How can we face the Pharaohs in our own lives?

Maybe we are most conscious of the Pharaohs that bring plagues of climate catastrophe ("hail") and undrinkable water ("blood") on the earth, send modern chariots to bloody war, kill children, torture prisoners.

Or the Pharaohs at our workplace -- cutting wages and benefits, outsourcing jobs, harassing secretaries

Or the Pharaohs in our own religious organizations -- sexually abusing children,  harassing congregants, scorning gay people, expelling lesbian ministers, cutting off discussion of war and injustice becuase they are not "religious" issues and might be "divisive."

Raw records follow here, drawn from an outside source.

-- ==== Sys2Proof/Machine/Fetch.lean ====
section
/-! DEFINITION. Sys2Proof/Machine/Fetch.lean: fetching a bundle (spec/03 R46 to R57, R68, R69), and the checks that a bundle passes
before it issues (spec/04 R74, R77 to R79, spec/03 R61, R63, R66, R452, spec/06 R453). -/

namespace Sys2Proof.Machine

/-! ### Fetching -/

/-- What reading code bytes gives (R68, R69): the bytes and whether they are poisoned, or the lowest byte that is absent, is not
readable, or lies outside every entry. -/
inductive CodeRead where
  | ok (l : List Byte) (poison : Bool)
  | absent (a : Nat)
  | denied (a : Nat)
  | stray (a : Nat)
  deriving DecidableEq, Repr, Inhabited

/-- Read code bytes through the core's table, by fetch lines of 64 bytes (R68). -/
def State.readCode (s : State) (c asid : Nat) : Nat → Nat → Nat → CodeRead × State
  | 0, _, _ => (.ok [] false, s)
  | fuel + 1, va, n =>
    if n = 0 then (.ok [] false, s)
    else match findEntry (s.core c).table va with
      | none => (.stray va, s)
      | some (_, e) =>
        if !e.canRead then (.denied va, s)
        else if !e.has (e.subOf va) then (.absent va, s)
        else
          let m := min n (64 - va % 64)
          let (r, s) := s.readPlace asid (e.placeOf va) m
          match State.readCode s c asid fuel (va + m) (n - m) with
          | (.ok l p, s) => (.ok (r.1 ++ l) (r.2 || p), s)
          | x => x

/-- What fetching a bundle gives (R54 to R57, R69): the bundle with the address of the next one in sequence, a byte that cannot be
fetched, one that lies outside every entry, a decode defect with its EADDR, or poisoned code. -/
inductive Fetched where
  | bundle (b : Bundle) (next : W64)
  | fault (a : Nat)
  | denied (a : Nat)
  | stray (a : Nat)
  | defect (a : W64)
  | poison
  deriving DecidableEq, Repr, Inhabited

/-- The empty slot (R48). -/
def emptySyllable : Syllable := 0x80000000000000
/-- A bundle of empty slots. -/
def Bundle.empty (wait seg : Nat) (at_ : W64) : Bundle := ⟨wait, seg, false, List.replicate 6 emptySyllable, at_, List.replicate 6 at_⟩
/-- The bundle of a dictionary entry (R46, R47), used at a code address. -/
def dictBundle (x : BitVec 384) (pc : W64) : Bundle :=
  ⟨fld x 380 4, fld x 378 2, fld x 360 18 ≠ 0, (List.range 6).map fun i => x.extractLsb' (60 * i) 60, pc, List.replicate 6 pc⟩

/-- Go on with code bytes that could be read. -/
def CodeRead.thenBytes (r : CodeRead × State) (f : List Byte → State → Fetched × State) : Fetched × State :=
  match r with
  | (.ok _ true, s) => (.poison, s)
  | (.ok l false, s) => f l s
  | (.absent a, s) => (.fault a, s)
  | (.denied a, s) => (.denied a, s)
  | (.stray a, s) => (.stray a, s)

/-- The syllable words of a literal bundle (R57): `last` is one more than the slot of the word before. -/
def State.fetchWords (s : State) (c asid : Nat) : Nat → W64 → Nat → Bundle → Fetched × State
  | 0, q, _, _ => (.defect q, s)
  | fuel + 1, q, last, b =>
    CodeRead.thenBytes (s.readCode c asid 3 q.toNat 8) fun l s =>
      let w := wordOf l
      let k := wordSlot w
      if 5 < k ∨ k < last then (.defect q, s)
      else if k = 5 ∧ !wordStop w then (.defect q, s)
      else
        let b := { b with slots := b.slots.set k (wordSyllable w), slotAt := b.slotAt.set k q }
        if wordStop w then (.bundle b (q + 8), s) else State.fetchWords s c asid fuel (q + 8) (k + 1) b

/-- Fetch the bundle at a code address (R54 to R57). -/
def State.fetch (s : State) (c asid : Nat) (dict : List (BitVec 384)) (pc : W64) : Fetched × State :=
  CodeRead.thenBytes (s.readCode c asid 2 pc.toNat 2) fun l s =>
    let x := leNat l 2
    if x < 0xFF00 then
      match dict[x]? with
      | none => (.defect pc, s)
      | some d => (.bundle (dictBundle d pc) (pc + 2), s)
    else if x < 0xFFFF then (.defect pc, s)
    else
      CodeRead.thenBytes (s.readCode c asid 2 (pc + 2).toNat 2) fun l s =>
        let t := leNat l 2
        let b := Bundle.empty (t / 2 ^ 12) (t / 2 ^ 10 % 4) (pc + 2)
        if t % 2 ^ 9 ≠ 0 then (.defect (pc + 2), s)
        else if t / 2 ^ 9 % 2 = 1 then (.bundle b (pc + 4), s)
        else s.fetchWords c asid 7 (pc + 4) 0 b

/-- Read the length of a bundle that is passed over (R454): the address of the next one. An index beyond the dictionary has a length. -/
def State.fetchLength (s : State) (c asid : Nat) (pc : W64) : Fetched × State :=
  let none_ : List (BitVec 384) := List.replicate 0xFF00 0
  s.fetch c asid none_ pc

/-- The dictionary of the kernel that a core runs. -/
def State.dictOf (s : State) (c : Nat) : List (BitVec 384) := (((s.launchOf c).bind s.kernel?).map (·.dict)).getD []

/-! ### Slots of a bundle -/

/-- The syllable of a slot. -/
def Bundle.syllable (b : Bundle) (i : Nat) : Syllable := (b.slots[i]?).getD emptySyllable
/-- A slot decoded. -/
def Bundle.slot (b : Bundle) (i : Nat) : Except DecodeError Instr := decode (slotClass i) (b.syllable i)
/-- Is the slot not an empty slot (R48)? -/
def Bundle.filled (b : Bundle) (i : Nat) : Bool :=
  match b.slot i with
  | .error .emptySlot => false
  | _ => true
/-- Has the slot a defect that traps whatever its guard reads (R77)? -/
def Bundle.static (b : Bundle) (i : Nat) : Bool :=
  match b.slot i with
  | .ok _ => false
  | .error .emptySlot => false
  | .error _ => true
/-- The guard of a slot (R48). -/
def Bundle.guard (b : Bundle) (i : Nat) : Guard := guardOf (b.syllable i)
/-- The instruction of a slot whose guard reads true. -/
def Bundle.live (b : Bundle) (preds : BitVec 16) (i : Nat) : Option Instr :=
  match b.slot i with
  | .ok x => if guardHolds (b.guard i) preds then some x else none
  | .error _ => none
/-- The instructions of some slots whose guards read true. -/
def Bundle.lives (b : Bundle) (preds : BitVec 16) (l : List Nat) : List Instr := l.filterMap (b.live preds)
/-- The slots of a stream's part (R278). -/
def slotsOf : Side → List Nat
  | .execute => [0, 1, 2, 3]
  | .access => [4, 5]
/-- The syllable word of a slot (R56). -/
def Bundle.word (b : Bundle) (i : Nat) : W64 := BitVec.ofNat 64 (i * 2 ^ 60 + (b.syllable i).toNat)

/-- A predicate file as the first bundle of a pass meets it, with the pass's stage predicates (R224). -/
def passPreds (p : BitVec 16) (l : Option Loop) : BitVec 16 :=
  match l with
  | some x => if x.pos = 0 then x.stagePreds p else p
  | none => p
/-- The predicates that a bundle at a place of the sequencer reads behind the bundles whose execute parts have not issued, with what the
passes that begin among them will bring (R224, R280, R282). -/
def Arch.predsBehind (a : Arch) (ahead : List Ahead) (l : Option Loop) : BitVec 16 :=
  match ahead with
  | [] => a.turned.p
  | _ :: rest => passPreds (rest.foldl (fun p h => passPreds p h.loop) a.turned.p) l
/-- Does the slot write a predicate of the execute side? -/
def writesPred (i : Instr) (n : Nat) : Bool := i.fields.any fun f => f.1 == .pDst && f.2 == 64 + n
/-- Does the access stream know a predicate as a bundle behind some others reads it: its own, or one to which no write is in flight or
stands in a bundle still to issue (R280)? -/
def Arch.knows (a : Arch) (ahead : List Ahead) (n : Nat) : Bool :=
  n == 0 || (decide (8 ≤ n) && decide (n < 12)) ||
    (!a.pendingP n && !ahead.any fun h => [0, 1, 2, 3].any fun i => match h.bundle.slot i with
      | .ok x => writesPred x n
      | .error _ => false)

/-! ### What slots do to the streams -/

/-- Class M (R73, R74). -/
def classM : Instr → Bool
  | .vmul _ | .vmulh _ | .vmac _ | .vdot4 _ | .vdot2 _ | .vfmul _ | .vfma _ | .vxdot _ => true
  | _ => false
/-- Decided at issue, with a true guard a taken branch (R452). -/
def decidedAtIssue : Instr → Bool
  | .bri _ | .br _ | .call _ | .ret _ | .eret _ | .loopm _ => true
  | .lbrk o => fld o.m 0 1 == 1
  | _ => false
/-- Decided after issue (R452). -/
def decidedAfter : Instr → Bool
  | .susp _ | .steal _ | .bend _ | .sgbeg _ => true
  | _ => false
/-- Redirecting (R279). -/
def redirecting : Instr → Bool
  | .trap _ | .brk _ | .lbrk _ => true
  | i => decidedAtIssue i || decidedAfter i
/-- Does the instruction pop one of the ports that an observation reads: EQ, MB, IQ (R301)? -/
def popsObserved (i : Instr) : Bool :=
  i.fields.any fun (t, n) =>
    match t with
    | .sSrc => decide (61 ≤ n) && n ≤ 63
    | .vSrc | .xSrc => decide (125 ≤ n) && n ≤ 127
    | _ => false
/-- Does the access stream wait behind the slot until its execute part has issued (R127, R279, R301, R453)? -/
def holdsAccess : Instr → Bool
  | .sysw _ | .bstat _ | .spawn _ => true
  | i => redirecting i || popsObserved i
/-- Drains (R222, R128); one that R452 will suppress drains too. Log entry 53 (DEDUCED). -/
def drains : Instr → Bool
  | .susp _ | .steal _ | .bend _ | .sgbeg _ | .sgend _ | .eret _ => true
  | _ => false
/-- Can the slot trap on a value that it reads at issue (R453)? -/
def checksValue : Instr → Bool
  | .spawn _ => true
  | .susp o => fld o.m 8 1 == 0
  | .sysw o => decide (0x10 ≤ o.imm.toNat) && decide (o.imm.toNat ≤ 0x1F)
  | _ => false
/-- A release point (R291). Log entry 24 (DEDUCED). -/
def isRelease : Instr → Bool
  | .amo _ | .cas _ | .strel _ => true
  | .red o => fld o.m 5 1 == 1
  | .st o => fld o.m 10 1 == 1 && fld o.m 16 1 == 0
  | .vst o => fld o.m 9 1 == 1 && fld o.m 16 1 == 0
  | .feset o => fld o.m 0 1 == 1
  | .mma _ | .mlat _ | .mcfg _ | .cpy _ | .cpyt _ | .cpyn _ | .cpym _ | .sfn _ | .gath _ | .scat _ => true
  | .qsend _ | .evpost _ | .launchMsg _ | .spawn _ | .susp _ | .steal _ | .bend _ => true
  | .sgbeg _ | .sgend _ | .sginv _ | .sgcfg _ | .swr _ | .srd _ => true
  | _ => false
/-- A closing fence (R207). -/
def isClosingFence : Instr → Bool
  | .fence o => fld o.m 3 2 ≠ 0
  | _ => false

/-! ### Registers that a slot reads -/

/-- The registers that a source field names, under a rotation base. -/
def fieldReads (rb : Nat) : FieldTy × Nat → List (RFile × Nat)
  | (.sSrc, n) | (.sDstSrc, n) => if n < 56 then [(.s, rot rb n)] else []
  | (.pSrc, n) => [(.p, n - 64)]
  | (.bBase, n) => (List.range 7).map fun i => (.s, rot rb (n + i))
  | (.vSrc, n) | (.xSrc, n) | (.vDstSrc, n) =>
    if n < 56 ∨ n = 62 then [(.v, rot rb n)] else if 64 ≤ n ∧ n < 120 then [(.s, rot rb (n - 64))] else []
  | (.kReg, n) => [(.k, n)]
  | (.aSrc, n) | (.sdSrc, n) => if n < 28 ∨ (30 ≤ n ∧ n < 32) then [(.a, n)] else []
  | (.group, n) => (List.range 8).map fun i => (.a, n + i)
  | _ => []
/-- Does a source field of the instruction name registers? The argument base of `susp.fin` names none (R230). -/
def namesNone : Instr → FieldTy → Bool
  | .susp o, .bBase => fld o.m 8 1 == 1
  | _, _ => false
/-- Does the destination field also name a source? -/
def destRead : FieldTy → Bool
  | .sDstSrc | .vDstSrc => true
  | _ => false
/-- Results that leave part of the destination as it was whatever the mask (R150, R154, R155, R158). -/
def partialWrite : Instr → Bool
  | .vcvt o => [1, 5, 9, 10].contains (fld o.m 0 4) && [2, 6, 8].contains (fld o.m 8 4)
  | .vexp _ | .vxdot _ => true
  | .vcvt8 o => fld o.m 8 1 == 0
  | _ => false
/-- Instructions whose mask selects, without governing the destination (R144, R152). -/
def selects : Instr → Bool
  | .vsel _ | .vsum _ => true
  | _ => false
/-- The modifier of a vector instruction of format A3 (R133). -/
def vecMod? (i : Instr) : Option (BitVec 17) :=
  match i with
  | .vmovi _ => none
  | _ => match encode i with
    | some (.vector, y) => some (y.extractLsb' 0 17)
    | _ => none
/-- The registers that a slot reads at issue (R59, R61). -/
def readsOf (rb : Nat) (i : Instr) : List (RFile × Nat) :=
  let fs := i.fields
  let first := (fs.take 1).flatMap fun f => if destRead f.1 then fieldReads rb f else []
  let rest := (fs.drop 1).flatMap fun f => if namesNone i f.1 then [] else fieldReads rb f
  let other := match i with
    | .mma o => if o.em.getLsbD 5 then (List.range 8).map fun i => (RFile.a, 24 - o.o2.toNat + i) else []
    | _ => []
  let masked := match vecMod? i with
    | none => []
    | some m =>
      let k := fld m 4 3
      let merges := partialWrite i || (k ≠ 0 && fld m 7 1 == 0 && !selects i)
      (if k = 0 then [] else [(RFile.k, k)]) ++
        (if merges then (fs.take 1).flatMap fun f => match f with
          | (.vDst, n) => fieldReads rb (.vSrc, n)
          | (.kReg, n) => fieldReads rb (.kReg, n)
          | _ => [] else [])
  first ++ rest ++ other ++ masked

/-- The predicates as the execute stream's results in flight leave them, in the order in which they land (R59, R60, R222). -/
def Arch.predsDrained (a : Arch) : BitVec 16 :=
  let last := a.inflX.foldl (fun n e => max n e.left) 0
  (List.range (last + 1)).foldl
    (fun p n => a.inflX.foldl
      (fun p e => match e.what with
        | .p i b => if e.left = n then predSet p i b else p
        | _ => p) p) a.p

/-! ### Checks before issue (R78) -/

/-- Checks 3 to 5 of R78: header, illegal instructions, illegal operands: ECAUSE and EADDR. -/
def Bundle.defect (b : Bundle) (preds : BitVec 16) (inBody : Bool) (regions : Nat) : Option (Nat × W64) :=
  let addr := fun i => (b.slotAt[i]?).getD b.headAt
  let of := fun i => match b.live preds i with
    | none => none
    | some x => defectOf x inBody inBody regions
  let twoM := (match b.live preds 2 with
    | some x => classM x
    | none => false) && (match b.live preds 3 with
    | some x => classM x
    | none => false)
  if b.reserved || (inBody && b.wait ≠ 0) then some (ecIllegal, b.headAt)
  else match (List.range 6).find? fun i => b.static i || of i == some ecIllegal || (i == 3 && twoM) with
    | some i => some (ecIllegal, addr i)
    | none => ((List.range 6).find? fun i => of i == some ecOperand).map fun i => (ecOperand, addr i)

/-- Check 6: does a slot read a register whose latest issued write has not landed (R61)? -/
def Arch.undersized (a : Arch) (b : Bundle) (preds : BitVec 16) : Bool :=
  (List.range 6).any fun i =>
    b.filled i &&
      ((let g := (b.guard i).pred.toNat
        g ≠ 0 && a.pending true .p g) ||
        (match b.live preds i with
         | none => false
         | some x => (readsOf a.rb x).any fun (f, n) => a.pending true f n))

/-- Check 7: a branch collision that traps (R66, R452). -/
def Bundle.collides (b : Bundle) (preds : BitVec 16) : Bool :=
  match b.live preds 0, b.live preds 1 with
  | some x, some y =>
    (decidedAtIssue x && (decidedAtIssue y || decidedAfter y)) || (decidedAfter x && decidedAfter y)
  | _, _ => false

/-- Is a predicate's write pending at the bundle, as the nullifier asks (R63, R224)? -/
def Arch.predPending (a : Arch) (inBody : Bool) (n : Nat) : Bool := (inBody && decide (12 ≤ n)) || a.pending false .p n

/-- Is the bundle nullified (R63, R64)? -/
def Arch.nullifies (a : Arch) (b : Bundle) (preds : BitVec 16) (inBody : Bool) : Bool :=
  let filled := (List.range 6).filter b.filled
  b.seg == 0 && !filled.isEmpty &&
    filled.all fun i => !guardHolds (b.guard i) preds && !a.predPending inBody (b.guard i).pred.toNat

end Sys2Proof.Machine
end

Or the Pharaohs within ourselves, the habits and addictions that have us by the throat,  enslaving us. Killing us.
 
When God sends Moses to face  Pharaoh (Exod 10: 1), the Torah text says, "Bo el Pharaoh."  Most English translations say, "Go to Pharaoh." But "Bo" means "come," not "go." 

"Come to Pharaoh!"

How can God be saying "Come!" unless God is already there? -- Already within Pharaoh, saying, "Come toward Me!" 

And God continues: "Hikhbad'ti libo." That is usually translated, "I have made his [Pharaoh's] heart heavy, hard.") But the Hebrew root KVD can mean heavy, or glorious, or honorable, or radiant. So the phrase can be read as: "I, God,  have put My radiance in his, Pharaoh's, heart." 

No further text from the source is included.